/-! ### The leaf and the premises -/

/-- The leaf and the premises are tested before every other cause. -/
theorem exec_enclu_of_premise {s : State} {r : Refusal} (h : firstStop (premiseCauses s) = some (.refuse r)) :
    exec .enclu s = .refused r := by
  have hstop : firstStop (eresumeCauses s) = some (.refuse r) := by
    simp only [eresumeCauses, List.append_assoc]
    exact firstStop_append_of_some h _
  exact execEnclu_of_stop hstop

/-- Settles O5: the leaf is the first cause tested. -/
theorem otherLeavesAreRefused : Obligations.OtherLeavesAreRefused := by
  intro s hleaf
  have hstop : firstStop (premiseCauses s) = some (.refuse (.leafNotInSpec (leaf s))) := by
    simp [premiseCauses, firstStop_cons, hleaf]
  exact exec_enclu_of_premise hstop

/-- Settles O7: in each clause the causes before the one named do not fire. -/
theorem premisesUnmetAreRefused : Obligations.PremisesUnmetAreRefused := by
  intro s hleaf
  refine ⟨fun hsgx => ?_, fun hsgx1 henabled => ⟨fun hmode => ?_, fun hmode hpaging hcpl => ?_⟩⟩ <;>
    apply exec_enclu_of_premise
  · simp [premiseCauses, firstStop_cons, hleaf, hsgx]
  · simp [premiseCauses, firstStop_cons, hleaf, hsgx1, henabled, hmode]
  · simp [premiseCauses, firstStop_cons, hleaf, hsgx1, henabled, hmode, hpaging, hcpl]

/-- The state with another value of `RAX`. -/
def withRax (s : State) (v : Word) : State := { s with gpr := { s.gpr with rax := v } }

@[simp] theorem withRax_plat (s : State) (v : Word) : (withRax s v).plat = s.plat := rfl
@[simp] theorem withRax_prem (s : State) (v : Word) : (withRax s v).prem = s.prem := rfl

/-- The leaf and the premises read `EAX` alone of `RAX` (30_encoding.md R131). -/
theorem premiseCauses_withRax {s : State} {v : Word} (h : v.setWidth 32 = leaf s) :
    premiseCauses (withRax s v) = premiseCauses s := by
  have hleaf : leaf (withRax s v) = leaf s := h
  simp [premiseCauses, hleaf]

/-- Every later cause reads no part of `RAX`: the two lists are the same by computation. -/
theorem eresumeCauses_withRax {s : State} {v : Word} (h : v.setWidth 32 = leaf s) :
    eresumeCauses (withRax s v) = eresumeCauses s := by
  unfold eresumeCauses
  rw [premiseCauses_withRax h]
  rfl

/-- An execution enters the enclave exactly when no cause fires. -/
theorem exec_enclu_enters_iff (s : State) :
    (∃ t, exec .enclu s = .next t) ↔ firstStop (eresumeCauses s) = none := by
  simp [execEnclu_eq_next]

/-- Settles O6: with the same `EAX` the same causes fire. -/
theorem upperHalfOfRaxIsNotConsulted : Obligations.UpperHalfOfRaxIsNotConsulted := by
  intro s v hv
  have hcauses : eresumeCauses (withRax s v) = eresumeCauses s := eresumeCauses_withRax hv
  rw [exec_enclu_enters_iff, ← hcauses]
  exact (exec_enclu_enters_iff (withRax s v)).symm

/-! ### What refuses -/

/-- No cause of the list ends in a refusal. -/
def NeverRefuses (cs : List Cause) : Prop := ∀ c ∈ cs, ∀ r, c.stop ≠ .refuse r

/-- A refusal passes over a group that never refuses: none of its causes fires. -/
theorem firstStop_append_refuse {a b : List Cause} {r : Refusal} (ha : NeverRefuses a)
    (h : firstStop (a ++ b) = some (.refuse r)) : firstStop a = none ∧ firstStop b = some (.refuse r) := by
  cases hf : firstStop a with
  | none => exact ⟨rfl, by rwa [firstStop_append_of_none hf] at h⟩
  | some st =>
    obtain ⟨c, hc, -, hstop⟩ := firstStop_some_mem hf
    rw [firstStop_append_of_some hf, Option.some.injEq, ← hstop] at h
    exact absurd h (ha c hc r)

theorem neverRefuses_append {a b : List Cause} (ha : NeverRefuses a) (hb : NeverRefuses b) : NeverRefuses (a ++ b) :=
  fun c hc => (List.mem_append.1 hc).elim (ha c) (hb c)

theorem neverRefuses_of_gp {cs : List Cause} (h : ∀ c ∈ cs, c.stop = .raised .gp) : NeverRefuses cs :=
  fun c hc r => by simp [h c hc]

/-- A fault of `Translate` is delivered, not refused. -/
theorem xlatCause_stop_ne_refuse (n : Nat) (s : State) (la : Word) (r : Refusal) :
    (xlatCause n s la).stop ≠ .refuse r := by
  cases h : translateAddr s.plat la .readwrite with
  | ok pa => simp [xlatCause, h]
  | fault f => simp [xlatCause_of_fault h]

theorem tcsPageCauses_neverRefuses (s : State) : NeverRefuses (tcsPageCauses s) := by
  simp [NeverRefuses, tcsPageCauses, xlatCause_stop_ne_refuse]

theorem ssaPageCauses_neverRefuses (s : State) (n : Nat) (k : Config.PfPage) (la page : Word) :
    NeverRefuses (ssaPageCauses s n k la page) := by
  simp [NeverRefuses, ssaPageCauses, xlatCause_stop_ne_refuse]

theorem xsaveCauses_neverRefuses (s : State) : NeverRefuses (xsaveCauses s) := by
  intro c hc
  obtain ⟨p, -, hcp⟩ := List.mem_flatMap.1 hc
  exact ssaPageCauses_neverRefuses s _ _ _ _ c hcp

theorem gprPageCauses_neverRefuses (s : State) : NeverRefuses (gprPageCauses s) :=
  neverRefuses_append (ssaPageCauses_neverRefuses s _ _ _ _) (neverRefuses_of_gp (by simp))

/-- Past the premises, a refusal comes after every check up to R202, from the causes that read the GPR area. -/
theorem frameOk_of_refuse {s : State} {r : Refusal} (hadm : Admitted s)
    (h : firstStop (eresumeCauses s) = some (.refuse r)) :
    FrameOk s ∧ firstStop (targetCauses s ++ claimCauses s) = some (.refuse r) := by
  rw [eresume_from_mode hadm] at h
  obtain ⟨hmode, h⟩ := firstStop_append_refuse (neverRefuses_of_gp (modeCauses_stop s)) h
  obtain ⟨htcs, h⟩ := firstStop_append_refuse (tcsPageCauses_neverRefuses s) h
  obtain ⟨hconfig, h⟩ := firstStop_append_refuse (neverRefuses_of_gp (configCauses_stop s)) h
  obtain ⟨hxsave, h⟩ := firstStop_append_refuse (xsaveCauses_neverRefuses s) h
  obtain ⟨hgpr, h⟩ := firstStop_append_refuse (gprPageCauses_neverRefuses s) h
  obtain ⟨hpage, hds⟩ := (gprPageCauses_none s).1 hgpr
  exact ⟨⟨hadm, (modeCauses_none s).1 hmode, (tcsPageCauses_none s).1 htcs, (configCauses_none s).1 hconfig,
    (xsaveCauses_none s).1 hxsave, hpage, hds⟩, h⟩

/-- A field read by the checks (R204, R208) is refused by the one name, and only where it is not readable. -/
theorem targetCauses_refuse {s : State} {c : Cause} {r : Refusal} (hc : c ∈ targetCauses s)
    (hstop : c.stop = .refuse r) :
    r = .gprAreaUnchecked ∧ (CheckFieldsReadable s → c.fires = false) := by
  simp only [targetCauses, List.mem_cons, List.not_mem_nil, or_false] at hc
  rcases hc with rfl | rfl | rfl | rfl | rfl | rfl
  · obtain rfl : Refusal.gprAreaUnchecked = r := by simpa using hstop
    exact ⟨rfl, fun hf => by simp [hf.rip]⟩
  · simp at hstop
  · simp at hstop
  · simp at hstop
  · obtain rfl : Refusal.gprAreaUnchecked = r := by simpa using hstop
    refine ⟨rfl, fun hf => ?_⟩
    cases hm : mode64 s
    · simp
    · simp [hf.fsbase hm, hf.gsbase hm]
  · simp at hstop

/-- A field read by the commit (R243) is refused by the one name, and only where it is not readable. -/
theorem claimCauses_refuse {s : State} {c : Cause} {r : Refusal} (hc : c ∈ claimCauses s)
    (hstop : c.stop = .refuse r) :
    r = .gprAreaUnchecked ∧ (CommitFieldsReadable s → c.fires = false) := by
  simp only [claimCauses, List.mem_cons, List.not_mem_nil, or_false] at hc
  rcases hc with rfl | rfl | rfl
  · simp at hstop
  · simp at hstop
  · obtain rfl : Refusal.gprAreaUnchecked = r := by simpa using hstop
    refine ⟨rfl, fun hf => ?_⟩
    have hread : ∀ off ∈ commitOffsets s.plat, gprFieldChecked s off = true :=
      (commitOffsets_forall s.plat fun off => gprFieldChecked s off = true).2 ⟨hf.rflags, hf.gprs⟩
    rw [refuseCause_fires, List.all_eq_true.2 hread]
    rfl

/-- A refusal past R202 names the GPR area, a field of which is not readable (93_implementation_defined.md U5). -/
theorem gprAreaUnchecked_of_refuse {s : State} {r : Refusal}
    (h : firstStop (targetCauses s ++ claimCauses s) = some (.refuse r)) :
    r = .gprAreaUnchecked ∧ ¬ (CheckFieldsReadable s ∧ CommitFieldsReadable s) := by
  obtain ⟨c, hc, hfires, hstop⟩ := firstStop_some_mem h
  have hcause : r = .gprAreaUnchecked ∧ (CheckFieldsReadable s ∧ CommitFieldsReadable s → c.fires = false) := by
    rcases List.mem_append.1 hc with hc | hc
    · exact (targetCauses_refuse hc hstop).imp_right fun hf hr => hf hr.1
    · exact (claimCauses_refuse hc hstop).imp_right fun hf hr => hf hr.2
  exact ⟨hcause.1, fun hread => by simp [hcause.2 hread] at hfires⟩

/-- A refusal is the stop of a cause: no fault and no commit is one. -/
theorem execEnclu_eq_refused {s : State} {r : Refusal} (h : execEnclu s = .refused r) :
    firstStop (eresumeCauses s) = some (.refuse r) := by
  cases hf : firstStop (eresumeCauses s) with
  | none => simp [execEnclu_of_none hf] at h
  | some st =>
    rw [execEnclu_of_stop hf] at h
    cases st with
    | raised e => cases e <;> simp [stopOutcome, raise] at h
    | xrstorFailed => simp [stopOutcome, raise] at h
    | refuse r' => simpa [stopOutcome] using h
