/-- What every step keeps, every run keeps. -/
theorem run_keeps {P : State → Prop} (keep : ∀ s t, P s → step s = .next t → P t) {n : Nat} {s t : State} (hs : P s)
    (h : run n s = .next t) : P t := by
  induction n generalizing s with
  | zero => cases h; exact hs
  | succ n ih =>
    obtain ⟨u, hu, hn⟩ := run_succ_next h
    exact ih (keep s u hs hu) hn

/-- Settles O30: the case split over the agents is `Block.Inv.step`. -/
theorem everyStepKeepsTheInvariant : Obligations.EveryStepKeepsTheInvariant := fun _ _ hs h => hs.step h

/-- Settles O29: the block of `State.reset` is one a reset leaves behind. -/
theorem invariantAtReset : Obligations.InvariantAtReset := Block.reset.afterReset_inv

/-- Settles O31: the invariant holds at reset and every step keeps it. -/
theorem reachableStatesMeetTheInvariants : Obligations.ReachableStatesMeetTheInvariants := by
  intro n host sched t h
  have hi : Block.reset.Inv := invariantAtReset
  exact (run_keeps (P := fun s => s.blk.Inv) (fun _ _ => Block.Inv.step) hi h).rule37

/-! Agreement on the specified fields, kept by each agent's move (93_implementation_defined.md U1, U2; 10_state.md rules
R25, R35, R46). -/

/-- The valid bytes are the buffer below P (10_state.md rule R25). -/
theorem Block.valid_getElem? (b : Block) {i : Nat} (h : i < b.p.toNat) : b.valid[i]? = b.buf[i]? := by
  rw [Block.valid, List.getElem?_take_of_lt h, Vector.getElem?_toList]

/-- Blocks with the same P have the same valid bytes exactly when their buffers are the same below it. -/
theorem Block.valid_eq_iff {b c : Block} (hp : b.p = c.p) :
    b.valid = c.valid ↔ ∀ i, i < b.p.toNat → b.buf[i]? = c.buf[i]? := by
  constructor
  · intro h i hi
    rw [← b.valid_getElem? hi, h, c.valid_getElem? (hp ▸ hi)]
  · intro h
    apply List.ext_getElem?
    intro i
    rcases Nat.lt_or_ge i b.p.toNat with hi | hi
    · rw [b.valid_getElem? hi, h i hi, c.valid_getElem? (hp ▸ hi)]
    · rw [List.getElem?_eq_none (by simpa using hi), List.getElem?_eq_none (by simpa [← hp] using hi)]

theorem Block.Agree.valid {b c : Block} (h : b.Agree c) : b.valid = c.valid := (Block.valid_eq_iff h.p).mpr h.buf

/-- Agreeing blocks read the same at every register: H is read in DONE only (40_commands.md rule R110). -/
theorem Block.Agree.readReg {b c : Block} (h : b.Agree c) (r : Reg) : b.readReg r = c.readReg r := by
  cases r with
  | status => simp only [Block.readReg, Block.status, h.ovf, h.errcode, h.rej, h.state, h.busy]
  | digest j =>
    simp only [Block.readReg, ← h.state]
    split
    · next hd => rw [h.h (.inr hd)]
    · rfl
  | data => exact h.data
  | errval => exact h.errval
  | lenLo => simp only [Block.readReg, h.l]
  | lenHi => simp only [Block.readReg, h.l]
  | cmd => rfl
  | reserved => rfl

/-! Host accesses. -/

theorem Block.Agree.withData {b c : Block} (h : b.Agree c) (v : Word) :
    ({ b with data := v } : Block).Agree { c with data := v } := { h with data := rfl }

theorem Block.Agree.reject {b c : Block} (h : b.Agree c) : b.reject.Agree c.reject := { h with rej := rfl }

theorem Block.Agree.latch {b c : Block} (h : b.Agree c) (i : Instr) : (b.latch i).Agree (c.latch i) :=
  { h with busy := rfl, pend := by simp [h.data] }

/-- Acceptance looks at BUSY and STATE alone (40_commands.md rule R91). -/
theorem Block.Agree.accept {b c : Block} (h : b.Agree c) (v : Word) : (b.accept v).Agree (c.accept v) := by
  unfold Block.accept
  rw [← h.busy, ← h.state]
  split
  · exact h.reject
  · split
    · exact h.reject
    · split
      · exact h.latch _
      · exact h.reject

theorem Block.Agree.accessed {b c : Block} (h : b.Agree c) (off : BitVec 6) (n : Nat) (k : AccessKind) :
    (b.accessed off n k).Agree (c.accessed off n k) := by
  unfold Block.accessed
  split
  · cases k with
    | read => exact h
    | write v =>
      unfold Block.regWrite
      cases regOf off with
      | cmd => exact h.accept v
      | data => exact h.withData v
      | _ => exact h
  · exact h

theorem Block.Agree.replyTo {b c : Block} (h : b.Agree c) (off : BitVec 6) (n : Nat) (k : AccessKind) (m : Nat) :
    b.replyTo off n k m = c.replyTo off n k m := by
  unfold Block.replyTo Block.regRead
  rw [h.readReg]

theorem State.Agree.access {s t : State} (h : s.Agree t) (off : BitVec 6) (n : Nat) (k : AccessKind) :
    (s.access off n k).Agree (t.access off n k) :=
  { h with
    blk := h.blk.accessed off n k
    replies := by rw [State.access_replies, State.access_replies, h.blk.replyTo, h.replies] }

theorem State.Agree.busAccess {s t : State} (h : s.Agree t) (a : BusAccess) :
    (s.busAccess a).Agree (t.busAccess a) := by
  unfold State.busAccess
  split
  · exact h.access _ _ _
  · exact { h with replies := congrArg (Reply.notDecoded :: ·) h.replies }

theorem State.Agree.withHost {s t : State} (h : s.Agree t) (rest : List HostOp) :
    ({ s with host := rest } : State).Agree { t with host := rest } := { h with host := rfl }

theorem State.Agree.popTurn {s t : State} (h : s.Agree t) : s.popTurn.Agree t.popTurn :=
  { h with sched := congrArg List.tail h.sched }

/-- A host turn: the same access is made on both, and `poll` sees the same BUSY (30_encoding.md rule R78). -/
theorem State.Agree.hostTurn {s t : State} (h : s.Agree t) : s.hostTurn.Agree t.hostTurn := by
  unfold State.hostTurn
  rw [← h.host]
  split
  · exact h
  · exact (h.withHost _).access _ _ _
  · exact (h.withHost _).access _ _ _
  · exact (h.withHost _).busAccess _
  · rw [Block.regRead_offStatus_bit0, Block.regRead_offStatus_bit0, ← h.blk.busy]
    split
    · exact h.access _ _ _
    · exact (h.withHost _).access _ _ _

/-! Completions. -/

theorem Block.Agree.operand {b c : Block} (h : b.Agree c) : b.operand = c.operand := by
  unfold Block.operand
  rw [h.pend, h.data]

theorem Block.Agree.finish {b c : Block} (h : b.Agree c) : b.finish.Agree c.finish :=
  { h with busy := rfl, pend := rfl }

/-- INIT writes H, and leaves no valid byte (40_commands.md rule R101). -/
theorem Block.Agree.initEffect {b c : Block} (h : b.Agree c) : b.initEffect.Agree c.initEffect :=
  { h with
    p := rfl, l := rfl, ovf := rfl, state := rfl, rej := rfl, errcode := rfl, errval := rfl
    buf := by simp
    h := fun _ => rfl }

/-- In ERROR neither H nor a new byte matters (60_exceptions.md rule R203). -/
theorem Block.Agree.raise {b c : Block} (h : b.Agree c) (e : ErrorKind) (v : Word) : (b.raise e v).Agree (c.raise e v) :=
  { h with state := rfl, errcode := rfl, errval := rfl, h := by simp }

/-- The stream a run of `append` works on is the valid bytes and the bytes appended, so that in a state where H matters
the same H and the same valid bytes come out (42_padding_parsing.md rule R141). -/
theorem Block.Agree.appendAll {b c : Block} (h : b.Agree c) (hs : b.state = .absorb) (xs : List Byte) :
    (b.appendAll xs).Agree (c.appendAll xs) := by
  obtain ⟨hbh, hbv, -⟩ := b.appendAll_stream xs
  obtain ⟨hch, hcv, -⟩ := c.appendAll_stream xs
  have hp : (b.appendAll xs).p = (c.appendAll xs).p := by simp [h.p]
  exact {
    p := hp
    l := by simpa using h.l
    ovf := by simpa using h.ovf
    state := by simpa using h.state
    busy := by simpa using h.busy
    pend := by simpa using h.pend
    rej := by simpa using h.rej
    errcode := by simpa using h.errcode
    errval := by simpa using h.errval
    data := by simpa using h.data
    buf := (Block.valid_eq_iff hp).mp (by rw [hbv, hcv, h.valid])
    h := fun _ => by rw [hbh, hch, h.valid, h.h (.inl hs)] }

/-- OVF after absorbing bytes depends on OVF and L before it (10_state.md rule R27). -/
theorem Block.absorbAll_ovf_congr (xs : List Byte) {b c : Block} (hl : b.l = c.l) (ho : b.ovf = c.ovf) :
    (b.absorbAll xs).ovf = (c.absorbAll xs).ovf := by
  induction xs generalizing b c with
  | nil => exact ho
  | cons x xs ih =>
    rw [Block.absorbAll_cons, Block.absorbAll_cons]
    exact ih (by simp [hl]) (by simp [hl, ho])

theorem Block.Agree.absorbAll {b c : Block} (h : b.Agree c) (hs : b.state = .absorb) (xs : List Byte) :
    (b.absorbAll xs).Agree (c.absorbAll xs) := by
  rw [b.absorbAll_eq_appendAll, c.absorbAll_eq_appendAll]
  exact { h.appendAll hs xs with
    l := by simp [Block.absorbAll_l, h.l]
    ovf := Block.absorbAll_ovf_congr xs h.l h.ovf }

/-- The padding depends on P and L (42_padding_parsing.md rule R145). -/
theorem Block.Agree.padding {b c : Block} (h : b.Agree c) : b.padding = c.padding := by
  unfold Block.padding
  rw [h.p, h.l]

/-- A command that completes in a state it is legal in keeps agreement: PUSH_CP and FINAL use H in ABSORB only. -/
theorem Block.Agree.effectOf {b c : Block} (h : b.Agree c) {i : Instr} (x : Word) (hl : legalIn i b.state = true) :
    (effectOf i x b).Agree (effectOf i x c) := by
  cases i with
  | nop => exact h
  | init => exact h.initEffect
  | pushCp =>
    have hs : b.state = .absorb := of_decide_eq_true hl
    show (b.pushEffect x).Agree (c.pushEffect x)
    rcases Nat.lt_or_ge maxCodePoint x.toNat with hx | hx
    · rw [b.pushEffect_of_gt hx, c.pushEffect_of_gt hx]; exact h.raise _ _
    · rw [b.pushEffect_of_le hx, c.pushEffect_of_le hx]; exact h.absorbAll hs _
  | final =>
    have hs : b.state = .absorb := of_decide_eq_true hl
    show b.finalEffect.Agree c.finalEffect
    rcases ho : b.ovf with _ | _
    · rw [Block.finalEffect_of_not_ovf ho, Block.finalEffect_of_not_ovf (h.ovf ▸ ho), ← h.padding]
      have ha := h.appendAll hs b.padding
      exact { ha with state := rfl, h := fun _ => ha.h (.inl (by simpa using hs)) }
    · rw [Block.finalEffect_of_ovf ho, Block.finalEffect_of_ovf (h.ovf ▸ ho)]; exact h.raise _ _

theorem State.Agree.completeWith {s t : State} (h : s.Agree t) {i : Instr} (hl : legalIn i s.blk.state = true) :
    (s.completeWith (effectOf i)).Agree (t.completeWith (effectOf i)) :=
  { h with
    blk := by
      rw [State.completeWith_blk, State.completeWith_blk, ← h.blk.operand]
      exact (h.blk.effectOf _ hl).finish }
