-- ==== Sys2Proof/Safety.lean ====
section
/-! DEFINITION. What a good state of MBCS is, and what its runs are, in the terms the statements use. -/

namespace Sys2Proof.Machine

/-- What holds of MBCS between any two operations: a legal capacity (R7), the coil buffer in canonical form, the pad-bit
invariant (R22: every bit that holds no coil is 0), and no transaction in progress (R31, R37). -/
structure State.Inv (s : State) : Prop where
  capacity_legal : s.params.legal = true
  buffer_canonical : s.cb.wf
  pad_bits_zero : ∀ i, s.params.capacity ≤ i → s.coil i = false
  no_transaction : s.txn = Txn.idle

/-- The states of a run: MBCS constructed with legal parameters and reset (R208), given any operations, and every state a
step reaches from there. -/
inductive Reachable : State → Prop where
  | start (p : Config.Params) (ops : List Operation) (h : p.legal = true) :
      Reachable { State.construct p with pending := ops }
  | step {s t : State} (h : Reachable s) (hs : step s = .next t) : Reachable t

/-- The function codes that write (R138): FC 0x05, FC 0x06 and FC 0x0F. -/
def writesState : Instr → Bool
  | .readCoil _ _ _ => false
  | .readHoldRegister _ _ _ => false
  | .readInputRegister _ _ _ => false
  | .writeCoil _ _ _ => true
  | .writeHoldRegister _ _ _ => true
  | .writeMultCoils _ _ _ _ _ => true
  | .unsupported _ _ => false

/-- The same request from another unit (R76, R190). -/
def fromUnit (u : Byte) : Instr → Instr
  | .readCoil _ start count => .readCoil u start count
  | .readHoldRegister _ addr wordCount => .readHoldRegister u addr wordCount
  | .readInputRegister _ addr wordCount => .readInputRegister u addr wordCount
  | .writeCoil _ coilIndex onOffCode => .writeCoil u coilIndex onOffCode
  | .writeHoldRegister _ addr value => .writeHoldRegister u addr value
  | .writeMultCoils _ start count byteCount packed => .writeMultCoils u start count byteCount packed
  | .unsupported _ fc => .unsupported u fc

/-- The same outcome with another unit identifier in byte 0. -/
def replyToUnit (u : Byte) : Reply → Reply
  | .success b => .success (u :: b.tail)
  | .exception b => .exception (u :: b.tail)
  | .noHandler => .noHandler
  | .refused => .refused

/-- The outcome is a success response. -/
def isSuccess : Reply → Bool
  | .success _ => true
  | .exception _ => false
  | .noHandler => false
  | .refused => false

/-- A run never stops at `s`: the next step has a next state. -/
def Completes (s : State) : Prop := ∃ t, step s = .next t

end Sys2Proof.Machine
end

□ □ □ □ □ □ □

• EXERCISE
Only those lines of the entries above that run from the line containing "unfold Block.accessed" to the line containing "b.replyTo off n", both included, should be transcribed exactly.

• RESPONSE
  unfold Block.accessed
  split
  · cases k with
    | read => exact h
    | write v =>
      unfold Block.regWrite
      cases regOf off with
      | cmd => exact h.accept v
      | data => exact h.withData v
      | _ => exact h
  · exact h

theorem Block.Agree.replyTo {b c : Block} (h : b.Agree c) (off : BitVec 6) (n : Nat) (k : AccessKind) (m : Nat) :
    b.replyTo off n k m = c.replyTo off n k m := by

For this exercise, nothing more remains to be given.